Григорий КРУЖКОВ

ПЕРЕВОД И ЭРОС*

    Ностальгия обелисков:
    Литературные мечтания.
    М.: Новое литературное обозрение, 2001.
    Художник Евгений Поликашин.
    ISBN 5-86793-135-8
    С.662-670.



        Долгое время культура Запада была излучающей, передающей, а культура России (и шире, Восточной Европы) – воспринимающей. Несмотря на отдельные примеры обратного воздействия (Достоевский, Толстой, Чехов), Россия, в целом, оставалась провинцией Европы; отбросим гонор и увидим, какое из этой причины проистекает замечательное следствие для русской культуры. У ней обострились все чувства восприятия, необыкновенно развилась способность впитывать, усваивать новое. Отсюда и вес российской переводческой школы. На протяжении, по крайней мере, двух с половиной веков накапливая опыт перевода – сперва с немецкого (при Петре и Елизавете), потом с французского и наконец с английского, – она свои наивысшие достижения дала уже в советское время, ставшее парадоксальным образом эпохой расцвета переводческого мастерства в России.
        Запад же, привыкнув к своей лидирующей культурной роли, наоборот, в известной степени утратил способность воспринимать чужое (не упражняющийся орган неизбежно слабеет).
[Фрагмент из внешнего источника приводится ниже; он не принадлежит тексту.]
/-- One byte of the device's memory: of the store of core `phys` at an offset (home 01), of the L2 of cluster `phys` (home 10), or of
HBM and host space (R170). -/
def State.byteAt (s : State) (home : BitVec 2) (phys a : Nat) : Byte :=
  if home = 1 then (s.core phys).store.byte a
  else if home = 2 then (s.cluster phys).l2Home.byte a
  else s.mem.byte a

/-- The address of a place in the array that holds it. -/
def Place.addr (p : Place) : Nat := if p.home = 1 then p.off else p.pa

/-- The place stands in an array of this device, and not behind a fabric window (R384). -/
def Place.here (p : Place) : Bool := p.home == 1 || p.home == 2 || decide (p.pa < remoteBase)

/-- The place stands in the array that `home` and `phys` name. -/
def Place.inArray (p : Place) (home : BitVec 2) (phys : Nat) : Bool :=
  if p.home = 1 ∨ p.home = 2 then home == p.home && phys == p.phys else home != 1 && home != 2

/-- The word of core-store offset `a` has a bit that REPINJ forces (R448). -/
def Core.forced (c : Core) (a : Nat) : Prop := c.repair.repinj.getLsbD 63 = true ∧ (c.repair.repinj.extractLsb' 3 18).toNat = a / 8

/-- The `n` bytes from address `a` on, in the array of the place `p`, take the low bytes of `x`, and every other byte of every
array is as before, where the memories are in canonical form and no bit of the word is forced. A word of another device is that
device's. -/
def StoredAt (s t : State) (p : Place) (a n : Nat) (x : Word) : Prop := s.MemWf → (p.home = 1 → ¬ (s.core p.phys).forced a) →
  (p.here → ∀ k, k < n → t.byteAt p.home p.phys (a + k) = x.extractLsb' (8 * k) 8) ∧
  ∀ home phys b, ¬ (p.here ∧ p.inArray home phys ∧ a ≤ b ∧ b < a + n) → t.byteAt home phys b = s.byteAt home phys b

/-- Every byte of every array is as before. -/
def BytesKept (s t : State) : Prop := ∀ home phys a, t.byteAt home phys a = s.byteAt home phys a

/-- What transfers leave of the partitions: their limiters and the bytes that are to be charged alone change (R347, R402). -/
def PartsMetered (s t : State) : Prop :=
  ∀ p, { t.part p with lims := (s.part p).lims, fabBytes := (s.part p).fabBytes, hostBytes := (s.part p).hostBytes } = s.part p

/-- What an access to memory by the acting slot leaves alone: it may change memory, the copies, timestamps and releases of the memory
system, the values on their way to the slots, what is due, and what the limiters count, for which time may pass; of another slot, its
logical time. Every register, semaphore, accumulator and queue is as before, and the rest of every partition. -/
def AccessKeeps (s t : State) : Prop :=
  { t with mem := s.mem, again := s.again, homes := s.homes, homeDirty := s.homeDirty, memts := s.memts, bypassRts := s.bypassRts,
           bankRts := s.bankRts, bypassRels := s.bypassRels, bankRels := s.bankRels, cores := s.cores, clusters := s.clusters,
           parts := s.parts, timebase := s.timebase, holdUntil := s.holdUntil, agenda := s.agenda, fresh := s.fresh } = s ∧
  PartsMetered s t ∧
  (∀ c, { t.core c with store := (s.core c).store, lease := (s.core c).lease, slots := (s.core c).slots,
                        loads := (s.core c).loads, vloads := (s.core c).vloads } = s.core c) ∧
  (∀ a, a ∈ t.again → a ∈ s.again) ∧
  (∀ c, { t.cluster c with l2 := (s.cluster c).l2, l2Home := (s.cluster c).l2Home, l2HomeTs := (s.cluster c).l2HomeTs
                           again := (s.cluster c).again } = s.cluster c ∧ ∀ a, a ∈ (t.cluster c).again → a ∈ (s.cluster c).again) ∧
  ∀ c k, c ≠ s.cur.core ∨ k ≠ s.cur.slot →
    { (t.core c).slot k with pts := ((s.core c).slot k).pts } = (s.core c).slot k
Вот почему, когда уже в нашем веке русская литература могла бы дать какие-то полезные инъекции, в частности, хиреющей мировой поэзии, препятствием для обратной связи стало, на мой взгляд, отставание Запада в теории и практике художественного перевода.
        Славистика на Западе – надо отдать ей должное – сделала очень много (особенно, когда у нас дома идеология почти полностью подавила литературоведение). Но, не имея широкой публики, оставаясь только наукой, она не могла породить школу перевода, эквивалентную российской. А для действенного обмена поэтическим опытом мало лишь филологических переводов. Нужны полнокровные поэтические тексты.
        Так, например, инстинктивно потянувшись в 60 – 80-х годах к поэзии Пастернака, Мандельштама, Цветаевой, английские поэты оказались вынуждены на слово верить русистам, что "это хорошо", так как переводы в этом совершенно не убеждают. Серебряный век и вся лучшая русская поэзия последующих десятилетий вплоть до наших дней остаются на Западе если не "затерянным миром", то "вещью в себе", недоступной для непосредственного, чувственного контакта, – его же способен дать только художественный перевод.
        Но вновь раздается (и не только у них, но и у нас) старый вопрос: зачем нужен посредник-поэт, добавляющий "отсебятину" в авторский текст, когда мы можем ознакомиться с тем, что буквально сказал автор?
        И вновь на этот вопрос надо отвечать. Ибо время – это пыль, непрерывно оседающая, и даже абсолютно прозрачные вещи постепенно затуманиваются и опять нуждаются в прояснении.
        Дело осложняется тем, что уходят, почти ушли великие мастера, "хранители огня" – старейшины нашего переводческого цеха, который целые десятилетия был, может быть, самым прочным островом русской поэтической традиции. Без Сергея Шервинского, Аркадия Штейнберга, Арсения Тарковского, Вильгельма Левика, Сергея Ошерова, Льва Гинзбурга, Юрия Корнеева, Эллы Линецкой, Сергея Петрова, Ефима Эткинда, Давида Самойлова (можно назвать еще многих) надломились и треснули какие-то несущие колонны, того и гляди, рухнет здание...
        Пришла к концу "прекрасная эпоха" перевода, в общих датах совпавшая с жизнью коммунистического государства; по некоторым сложным соображениям (в том числе, престижа) режим сохранял этот оазис культуры – наряду с Большим театром и прочим. Говоря так, мы нисколько не хотим умалить ни достижений поэтов-переводчиков, ни их тихого сопротивления, ни доблестного самосохранения. (Впрочем, многие были казнены, как В. Стенич и Б. Лифшиц, многие отбыли каторгу, как А. Штейнберг).
        Как бы то ни было, эпоха закончилась и можно уже писать ее историю. Но остается то, что было создано,– и не только в книгах; остается полубеспризорная традиция.
        Остается и само это ремесло – потому что оно неизбежно.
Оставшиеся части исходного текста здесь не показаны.